Bluetongue virus isolationEDTA blood (purple top tube), semen or fresh tissueAccording to demand25-6 weeks

Histopathology examination

Fixed tissues

Monday – Friday

Up to 5 days

1 Turnaround times are provided as a guide only. For specific information about your submission please contact Customer Service.

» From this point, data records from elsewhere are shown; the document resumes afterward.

-- ==== Sys2Proof/Machine/Array.lean ====
section
/-! DEFINITION. The arithmetic of the array: classes, tile layouts and sums (09 R190, R191, R196, R197, R204; 03
R64 to R73). -/

namespace Sys2Proof.Machine

/-- How a class sums a K-step (03 R71, R72, R73). -/
inductive SumOrder
  | tree | exact | fused
  deriving DecidableEq, Repr

/-- A row of R190. -/
structure MClass where
  fa : Nat
  fb : Nat
  fc : Nat                  -- 0 FP32, 1 INT32, 2 FP64
  ks : Nat
  P  : Nat
  ab : Nat                  -- tile bytes of A
  bb : Nat
  order : SumOrder
  deriving DecidableEq, Repr

/-- Whether a class multiplies integers. -/
def MClass.ints (c : MClass) : Bool := decide (c.fa < 10)

/-- The class of a format combination; none for one the array does not accept (09 R190). -/
def mClass (fa fb fc : Nat) : Option MClass :=
  let i8 := fun f => f == 1 || f == 6
  let i4 := fun f => f == 0 || f == 5
  let f8 := fun f => f == 14 || f == 15
  if fc = 0 ∧ ((fa = 10 ∧ fb = 10) ∨ (fa = 11 ∧ fb = 11)) then some ⟨fa, fb, fc, 32, 32, 2048, 2048, .tree⟩
  else if fc = 0 ∧ fa = 19 ∧ fb = 10 then some ⟨fa, fb, fc, 32, 16, 1152, 2048, .tree⟩
  else if fc = 0 && f8 fa && f8 fb then some ⟨fa, fb, fc, 64, 32, 2048, 2048, .exact⟩
  else if decide (fc < 2) && i8 fa && i8 fb then some ⟨fa, fb, fc, 64, 32, 2048, 2048, .exact⟩
  else if fc = 0 ∧ fa = 16 ∧ fb = 16 then some ⟨fa, fb, fc, 64, 32, 2112, 2112, .exact⟩
  else if decide (fc < 2) && i4 fa && i4 fb then some ⟨fa, fb, fc, 128, 32, 2048, 2048, .exact⟩
  else if fc = 0 ∧ fa = 17 ∧ fb = 17 then some ⟨fa, fb, fc, 128, 32, 2176, 2176, .exact⟩
  else if fc = 0 && f8 fa && fb == 18 then some ⟨fa, fb, fc, 128, 32, 4096, 2304, .exact⟩
  else if fc = 0 ∧ fa = 12 ∧ fb = 12 then some ⟨fa, fb, fc, 32, 128, 4096, 4096, .fused⟩
  else if fc = 2 ∧ fa = 13 ∧ fb = 13 then some ⟨fa, fb, fc, 16, 1024, 4096, 4096, .fused⟩
  else none

/-- An element format: width in bits. -/
def fmtWidth (f : Nat) : Nat :=
  match ElemTy.ofCode f with
  | some .i4 | some .n4 => 4
  | some .i8 | some .n8 | some .e4m3 | some .e5m2 => 8
  | some .i16 | some .n16 | some .bf16 | some .f16 => 16
  | some .i32 | some .n32 | some .f32 => 32
  | some .i64 | some .n64 | some .f64 => 64
  | none => 8

/-- An integer as a value. -/
def FV.ofInt (i : Int) : FV := .fin (decide (i < 0)) i.natAbs 0

/-- The value of an element of a format (03 R51 to R54). -/
def fmtVal (f v : Nat) : FV :=
  match ElemTy.ofCode f with
  | some t =>
    match elemFmt t with
    | some m => m.decode v
    | none => FV.ofInt (intVal (match t with | .i4 | .i8 | .i16 | .i32 | .i64 => true | _ => false) (fmtWidth f) v)
  | none => .nan false

/-- Byte `i` of a tile. -/
def tileBits (t off n : Nat) : Nat := t / 2 ^ off % 2 ^ n

/-- A DX block of 64 elements at byte `b` of a tile (03 R64). -/
def dxRow (dx4 : Bool) (t b : Nat) : List FV :=
  let w := if dx4 then 4 else 8
  let e := if dx4 then 32 else 64
  let e0 := tileBits t (8 * (b + e)) 8
  let e1 := tileBits t (8 * (b + e + 1)) 8
  (List.range 64).map fun j => dxVal dx4 e0 e1 (tileBits t (8 * b + w * j) w)

/-- An element of K as an operand gives it: its value, none where it is absent, and the flags that reading it raises. -/
abbrev KElem := Option FV × Nat

/-- Elements without flags. -/
def plainElems (l : List FV) : List KElem := l.map fun v => (some v, 0)

/-- A G4 group of 64 weights at byte `b` of a tile, expanded, each with its flags (03 R67, R68). -/
def g4Row (t b : Nat) : List KElem :=
  let sc := tileBits t (8 * (b + 32)) 16
  let z := tileBits t (8 * (b + 34)) 4
  (List.range 64).map fun j =>
    let p := g4Expand sc z (tileBits t (8 * b + 4 * j) 4)
    (some (Fmt.bf16.decode p.1), p.2)

/-- A row segment of 32 sparse elements at byte `b` (03 R69, R70): an element of an illegal group is absent, and raises TDE. -/
def s24Row (t b : Nat) : List KElem :=
  let md := tileBits t (8 * (b + 32)) 32
  let nib := fun g => md / 2 ^ (4 * g) % 16
  (List.range 32).map fun j =>
    let g := j / 4
    if nib g / 4 ≤ nib g % 4 then (none, flTDE)
    else if j % 4 = nib g % 4 then (some (Fmt.bf16.decode (tileBits t (8 * b + 32 * g) 16)), 0)
    else if j % 4 = nib g / 4 then (some (Fmt.bf16.decode (tileBits t (8 * b + 32 * g + 16) 16)), 0)
    else (some (.fin false 0 0), 0)

/-- Row `i` of an A tile, or column `i` of a B tile, as its ks elements of K (09 R191). Elements past the first `n` complete a short
K: they are absent (03 R71). -/
def tileRow (f ks : Nat) (tr : Bool) (t i n : Nat) : List KElem :=
  let l :=
    if f = 16 then plainElems (dxRow false t (66 * i))
    else if f = 17 then plainElems (dxRow true t (68 * i) ++ dxRow true t (68 * i + 34))
    else if f = 18 then g4Row t (72 * i) ++ g4Row t (72 * i + 36)
    else if f = 19 then s24Row t (36 * i)
    else
      let w := fmtWidth f
      (List.range ks).map fun k => (some (fmtVal f (tileBits t ((if tr then 32 * k + i else ks * i + k) * w) w)), 0)
  l.take n ++ List.replicate (ks - n) (none, 0)

/-- The flags of a row of elements. -/
def elemFlags (l : List KElem) : Nat := (l.map fun e => e.2).foldl flOr 0

/-- An exact integer product: a zero has no sign. -/
def FV.unsigned0 : FV → FV
  | .fin n m e => .fin (n && m != 0) m e
  | x => x

/-- The products of a K-step; a pair with an absent element contributes exactly +0 (03 R70, R71), and so does an integer
product that is zero. -/
def products (ints : Bool) (a b : List KElem) : List FV × Nat :=
  let r := List.zipWith (fun (x y : KElem) => match x.1, y.1 with
    | some x, some y => let p := x.mul y; (if ints then p.1.unsigned0 else p.1, p.2)
    | _, _ => (.fin false 0 0, 0)) a b
  (r.map fun e => e.1, (r.map fun e => e.2).foldl flOr 0)

/-- A node of a tree or chain: the sum rounded to a format. -/
def roundAdd (f : Fmt) (a b : FV) : FV × Nat :=
  let p := f.finish .rn 0 (a.add .rn b)
  (f.decode p.1, p.2)

/-- One level of a tree of values. -/
def sumLevel : List FV → List FV × Nat
  | a :: b :: r =>
    let p := roundAdd .f32 a b
    let q := sumLevel r
    (p.1 :: q.1, flOr p.2 q.2)
  | l => (l, 0)

/-- The pairwise tree of R71. -/
def sumTree : Nat → List FV → Nat → FV × Nat
  | 0, l, fl => (l.headD (.fin false 0 0), fl)
  | k + 1, l, fl =>
    let p := sumLevel l
    sumTree k p.1 (flOr fl p.2)

/-- The exact sum of R72. DESIGN CHOICE (log 72): products that hold infinities of both signs raise NV whether or not a NaN
stands among them. -/
def exactSum : List FV → FV × Nat
  | [] => (.fin false 0 0, 0)
  | p :: ps =>
    (ps.foldl (fun a x => (a.add .rn x).1) p,
      if (p :: ps).contains (.inf false) && (p :: ps).contains (.inf true) then flNV else 0)

/-- The chain of fused multiply-adds of R73. -/
def fusedSum (f : Fmt) : List FV → FV → Nat → FV × Nat
  | [], acc, fl => (acc, fl)
  | p :: ps, acc, fl =>
    let r := roundAdd f acc p
    fusedSum f ps r.1 (flOr fl r.2)

/-- The integer value of an exact sum. -/
def FV.toInt : FV → Int
  | .fin n m e => finInt n m e 0
  | _ => 0

/-- One cell of a step: the accumulator after it and the flags. `sa` and `sb` are the scales of the row and column,
one where the descriptor asks for none. -/
def cell (c : MClass) (row col : List KElem) (sc : Option (FV × FV)) (acc : Nat) : Nat × Nat :=
  let ps := products c.ints row col
  match c.fc with
  | 1 => (ofInt 32 ((acc : Int) + (exactSum ps.1).1.toInt), 0)
  | k =>
    let f := if k = 2 then Fmt.f64 else Fmt.f32
    match c.order with
    | .tree =>
      let t := sumTree 5 ps.1 0
      let r := f.finish .rn 0 ((f.decode acc).add .rn t.1)
      (r.1, flOr ps.2 (flOr t.2 r.2))
    | .exact =>
      let e := exactSum ps.1
      let m := match sc with
        | none => (e.1, 0)
        | some (x, y) =>
          let p := e.1.mul x
          let q := p.1.mul y
          (q.1, flOr p.2 q.2)
      let r := f.finish .rn 0 ((f.decode acc).add .rn m.1)
      (r.1, flOr ps.2 (flOr e.2 (flOr m.2 r.2)))
    | .fused =>
      let r := fusedSum f ps.1 (f.decode acc) 0
      let p := f.ofFV .rn 0 false r.1
      (p.1, flOr ps.2 r.2)

/-- A whole step over the 32 by 32 block, of which `n` elements of K count: the new image and the flags. `sa` and `sb` are the 32
scale values of rows and of columns. -/
def blockStep (c : MClass) (ta tb : Bool) (a b n : Nat) (sa sb : Option (List FV)) (acc : Nat) : Nat × Nat :=
  let w := if c.fc = 2 then 64 else 32
  let rows := (List.range 32).map fun i => tileRow c.fa c.ks ta a i n
  let cols := (List.range 32).map fun j => tileRow c.fb c.ks tb b j n
  let one : FV := .fin false 1 0
  let cells := (List.range 1024).map fun n =>
    let i := n / 32
    let j := n % 32
    let sc := if sa.isNone && sb.isNone then none
      else some (((sa.map fun l => l.getD i one).getD one), ((sb.map fun l => l.getD j one).getD one))
    cell c (rows.getD i []) (cols.getD j []) sc (tileBits acc (w * n) w)
  (packE w (cells.map fun e => e.1),
    flOr ((cells.map fun e => e.2).foldl flOr 0) (((rows ++ cols).map elemFlags).foldl flOr 0))

/-! ### Routines (09 R194, R196, R197) -/

/-- A field of a descriptor. -/
def desc (m : List Word) (d hi lo : Nat) : Nat := fld ((m.getD d 0).toNat) hi lo

/-- The class of a routine header; none for an invalid one (09 R196). -/
def headerClass (h : Nat) : Option MClass :=
  if !bit h 63 || fld h 62 21 != 0 || fld h 6 0 != 0 then none
  else match mClass (fld h 20 16) (fld h 15 11) (fld h 10 9) with
    | none => none
    | some c =>
      let elem := decide (c.fa < 16 ∧ c.fb < 16)
      if (bit h 8 || bit h 7) && !elem then none else some c

/-- A microword of a routine; past u6 an implied END. -/
def microword (code : List Word) (u : Nat) : Nat := (code.getD (u + 1) 0).toNat

/-- Whether a microword is valid (09 R197, R206). -/
def microOk (u w : Nat) : Bool :=
  match fld w 63 60 with
  | 0 => fld w 59 0 == 0
  | 1 => fld w 54 0 == 0
  | 2 => fld w 53 0 == 0 && decide (fld w 56 54 < u)
  | _ => false

/-- The index of the first END. -/
def endIndex (code : List Word) : Nat := ((List.range 7).find? fun u => fld (microword code u) 63 60 == 0).getD 7

/-- The steps executed from microword `a` with all counts zero until microword `i` is passed (09 R197): a repeat runs
its body NREP times more. -/
def stepsTo (code m : List Word) : Nat → Nat → Nat
  | 0, _ => 0
  | i + 1, a =>
    if i < a then 0
    else
      let w := microword code i
      let base := stepsTo code m i a
      match fld w 63 60 with
      | 1 => base + 1
      | 2 => base + desc m (fld w 59 57) 47 32 * stepsTo code m i (fld w 56 54)
      | _ => base

/-- The next STEP from microword `u` on, with the repeat counts; none when the routine ends. A repeat whose body holds
no step falls through. -/
def nextStep (code m : List Word) : Nat → Nat → List Nat → Option (Nat × List Nat)
  | 0, _, _ => none
  | fuel + 1, u, reps =>
    let w := microword code u
    if 7 ≤ u then none
    else match fld w 63 60 with
      | 1 => some (u, reps)
      | 2 =>
        if reps.getD u 0 < desc m (fld w 59 57) 47 32 ∧ stepsTo code m u (fld w 56 54) ≠ 0 then
          nextStep code m fuel (fld w 56 54) (reps.set u (reps.getD u 0 + 1))
        else nextStep code m fuel (u + 1) (reps.set u 0)
      | _ => none

/-! ### Calls (09 R201 to R204) -/

/-- The microwords of a routine up to its first END with their indexes. -/
def usedWords (code : List Word) : List (Nat × Nat) :=
  (List.range (Nat.min 7 (endIndex code + 1))).map fun u => (u, microword code u)

/-- The steps and repeats of a routine with the descriptors they name. -/
def usedDescs (code : List Word) (op : Nat) : List Nat :=
  (usedWords code).filterMap fun e => if fld e.2 63 60 == op then some (fld e.2 59 57) else none

/-- The latches that a call names. -/
def callLats (c : Call) : List Nat := ((usedDescs c.code 1).map fun i => desc c.m i 2 0).eraseDups

/-- The bytes of a call's accumulator: one latch, or an FP64 pair. -/
def accBytes (c : Call) : Nat :=
  match headerClass (c.code.getD 0 0).toNat with
  | some k => if k.fc = 2 then 8192 else 4096
  | none => 4096

/-- The scales of a step: 32 values, or none where the descriptor asks for none (09 R204). -/
def stepScales (scales on lat : Nat) : Option (List FV) :=
  if on = 0 then none
  else some ((List.range 32).map fun i => Fmt.f32.decode (tileBits scales (8 * (128 * lat + 4 * i)) 32))

/-- The elements of K that step `i` of a call covers, all of the step for a program's call (03 R71). -/
def stepLen (c : Call) (k : MClass) (i : StepIn) : Nat :=
  match c.tile with
  | none => k.ks
  | some r => Nat.min k.ks (r.k - k.ks * i.idx)

/-- What step `i` of a call makes of the sums of its latch: the latch, the sums and the flags (09 R204). -/
def stepSums (c : Call) (k : MClass) (i : StepIn) (acc : Nat) : Nat × Nat :=
  let h := (c.code.getD 0 0).toNat
  let d := fld (microword c.code i.uw) 59 57
  blockStep k (bit h 8) (bit h 7) i.a i.b (stepLen c k i) (stepScales i.scales (desc c.m d 19 19) (desc c.m d 18 16))
    (stepScales i.scales (desc c.m d 23 23) (desc c.m d 22 20)) acc

end Sys2Proof.Machine
end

2 Please contact Customer Service to discuss testing requirements before submitting samples for testing.

Specimen requirements

Blood (with anti-coagulant)

  • One full 10 ml vial of blood from each of up to six sheep with high temperatures (over 40.5⁰C)
    • Collected in an EDTA tube or lithium heparin tube
    • Submit chilled and ensure blood samples are not in direct contact with ice blocks as this might cause freezing and inactivation of the virus

Blood (without anti-coagulant)

  • 10 ml of blood from each of 10-15 convalescent or in-contact sheep (if there are no convalescent sheep)
    • Collected into a plain red top tube
    • Submit chilled
  • 10 ml from in-contact cattle, ideally yearlings, and from other ruminants
    • Collected into a plain red top tube
    • Submit chilled

Fixed tissue

  • Cardiac and skeletal muscle and other tissues as indicated by gross examination
    • Submit fixed in neutral buffered formalin at a 10:1 ratio of formalin:tissue

Fresh tissue

  • Spleen and lymph nodes from all post-mortem cases
    • Submit chilled

Other specimens

  • As required for testing of differential diagnoses

Further information


  • Separate needles should be used for each animal to avoid cross contamination of blood samples.  EDTA blood is preferred for PCR, while lithium heparin is used for virus isolation.
  • Fees for tests undertaken to confirm or exclude a diagnosis of Bluetongue are paid by NSW Department of Primary Industries. Extra testing to establish an alternative diagnosis is at submitters’ expense.
  • Fees for testing to establish an alternate diagnosis are not paid by NSW Dept of Primary Industries.